theorem witness_LinkStates :
    (let s := ttx (fun p => { p with st := 1 }); portEnabled s.plan.now 2 = true ∧ (getPort (modPort s 2 (fun p => { p with st := 3 })) 2).st = 3 ∧
      recovering s (portLoc 2) = false ∧ portFlag s.plan.now 2 3 = false) ∧
    portUp tpt 2 = true ∧ portUp State.reset 0 = false ∧
    (let s := { ton [(1, tsec 4096 [(0, [0, 3, 0, 3])])] with laneReady := 0, ports := { ports := [(0, { st := 1 })] } }
     portEnabled s.plan.now 0 = true ∧ portFlag s.plan.now 0 1 = true ∧ portUp s 0 = false) ∧
    (let s := ttx (fun p => { p with verifyTries := 1 }); portUp s 0 = true ∧ 0 < (getPort s 0).verifyTries ∧ (getPort s 0).verifyFailed = false) ∧
    (let s := ttx (fun p => { p with verifyTries := 3 }); portUp s 0 = true ∧ (getPort s 0).verifyTries = 3 ∧ (getPort s 0).preemptActive = false ∧
      (getPort s 0).verifyFailed = false) := by
  refine ⟨by decide +kernel, by decide +kernel, by decide +kernel, by decide +kernel, by decide +kernel, by decide +kernel⟩

theorem witness_PortCommands : portEnabled tpt.plan.now 1 = false ∧ portEnabled tpt.plan.now 0 = true ∧ (2 : BitVec 8).toNat ≤ 2 ∧ 2 < (3 : BitVec 8).toNat ∧
    (let f : BitVec 16 := 0xE10; let c : BitVec 8 := 62; f.toNat % 8 = 0 ∧ c.toNat ≤ 62 ∧ f.toNat + 8 * c.toNat ≤ 0x1000) ∧
    ((0xE11 : BitVec 16).toNat % 8 ≠ 0 ∧ 62 < (63 : BitVec 8).toNat ∧ 0x1000 < (0xE18 : BitVec 16).toNat + 8 * (62 : BitVec 8).toNat) := by
  refine ⟨by decide +kernel, by decide +kernel, by decide +kernel, by decide +kernel, by decide +kernel, by decide +kernel⟩

/-- MACSEC with a SecY of port 0 and a receive SC of SCI 5. -/
def tmacsec : Sec := tsec 128 [(0, [1, 0, 1, 0, 2, 0, 0, 0, 7]), (64, [2, 0, 0, 0, 0, 0, 0, 0, 5])]
/-- A machine with that SecY, with the MACsec key-encryption key of FIPS-197's examples and the secure associations given. -/
def tsecy (sas : List MacSa) : State :=
  { ton [(1, tports), (0x16, tmacsec)] with
    ports := { sas := sas }
    svc := { (ton []).svc with keks := [(0, (List.range 32).map (BitVec.ofNat 8))] } }
/-- The wrapped key of RFC 3394, 4.6. -/
def twrapped : Bytes :=
  [0x28, 0xC9, 0xF4, 0x04, 0xC4, 0xB8, 0x10, 0xF4, 0xCB, 0xCC, 0xB3, 0x5C, 0xFB, 0x87, 0xF8, 0x26, 0x3F, 0x57, 0x86, 0xE2,
   0xD8, 0x0E, 0xD3, 0x26, 0xCB, 0xC7, 0xF0, 0xE7, 0x1A, 0x99, 0xF4, 0x3B, 0xFB, 0x98, 0x8B, 0x9B, 0x7A, 0x02, 0xDD, 0x21]
/-- The arguments of MACSEC_SA_INSTALL. -/
def tsaArgs : Bytes := [0, 0, 3, 0] ++ toLE 8 5 ++ toLE 8 (2 ^ 32 - 1) ++ zeros 16 ++ twrapped ++ zeros 4
/-- A transmit secure association of that SecY. -/
def tsa : MacSa := { port := 0, tx := true, sci := 7, an := 3, next := 1, lowest := 1, ssci := 0, salt := [], key := [] }

/-- FIPS-197: the multiplication of 4.2 and the S-box value of 5.1.1, with its inverse. -/
theorem test_aes_field : gfMul 0x57 0x83 = 0xC1 ∧ aesSub 0x53 = 0xED ∧ aesSubInv 0xED = 0x53 := by decide +kernel

theorem witness_SecureAssociations :
    (let s := tsecy []; let a := tsaArgs; ∃ kek y, portEnabled s.plan.now (byteAt a 0) = true ∧ secyOf s.plan.now (byteAt a 0) = some y ∧
      byteAt a 3 = 0 ∧ allZero (slice a 76 4) = true ∧ byteAt a 1 = 0 ∧ byteAt a 2 ≤ 3 ∧ 0 < leAt a 12 8 ∧ leAt a 12 8 ≤ pnMax (secyXpn y) ∧
      (secyXpn y = false → allZero (slice a 20 16) = true) ∧ (rxScOf s.plan.now (byteAt a 0) (leAt a 4 8)).isSome = true ∧
      tblFind s.svc.keks 0 = some kek ∧ slice a 36 40 = twrapped) ∧
    (let s := tsecy [tsa]; ∃ y, portEnabled s.plan.now 0 = true ∧ secyOf s.plan.now 0 = some y ∧ tsa ∈ s.ports.sas ∧ tsa.tx = true ∧ tsa.sci = leAt y 8 8 ∧ tsa.old = false) ∧
    (let s := tsecy [tsa]; tsa ∈ s.ports.sas ∧ tsa.port = (0 : BitVec 8).toNat ∧ tsa.tx = decide ((1 : BitVec 8).toNat = 1) ∧ tsa.sci = (7 : BitVec 64).toNat ∧
      tsa.an = (3 : BitVec 8).toNat) ∧
    secyOf (tsecy []).plan.now 2 = none := by
  refine ⟨⟨_, _, by decide +kernel, rfl, by decide +kernel, by decide +kernel, by decide +kernel, by decide +kernel, by decide +kernel, by decide +kernel,
    by decide +kernel, by decide +kernel, rfl, by decide +kernel⟩, ⟨_, by decide +kernel, rfl, by decide +kernel, by decide +kernel, by decide +kernel, by decide +kernel⟩,
    by decide +kernel, by decide +kernel⟩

○ ○ ○ ○ ○ ○ ○

What is expected:
Look through the entries above; copy each line where the string "leAt" appears.

Response area:
      byteAt a 3 = 0 ∧ allZero (slice a 76 4) = true ∧ byteAt a 1 = 0 ∧ byteAt a 2 ≤ 3 ∧ 0 < leAt a 12 8 ∧ leAt a 12 8 ≤ pnMax (secyXpn y) ∧
      (secyXpn y = false → allZero (slice a 20 16) = true) ∧ (rxScOf s.plan.now (byteAt a 0) (leAt a 4 8)).isSome = true ∧
    (let s := tsecy [tsa]; ∃ y, portEnabled s.plan.now 0 = true ∧ secyOf s.plan.now 0 = some y ∧ tsa ∈ s.ports.sas ∧ tsa.tx = true ∧ tsa.sci = leAt y 8 8 ∧ tsa.old = false) ∧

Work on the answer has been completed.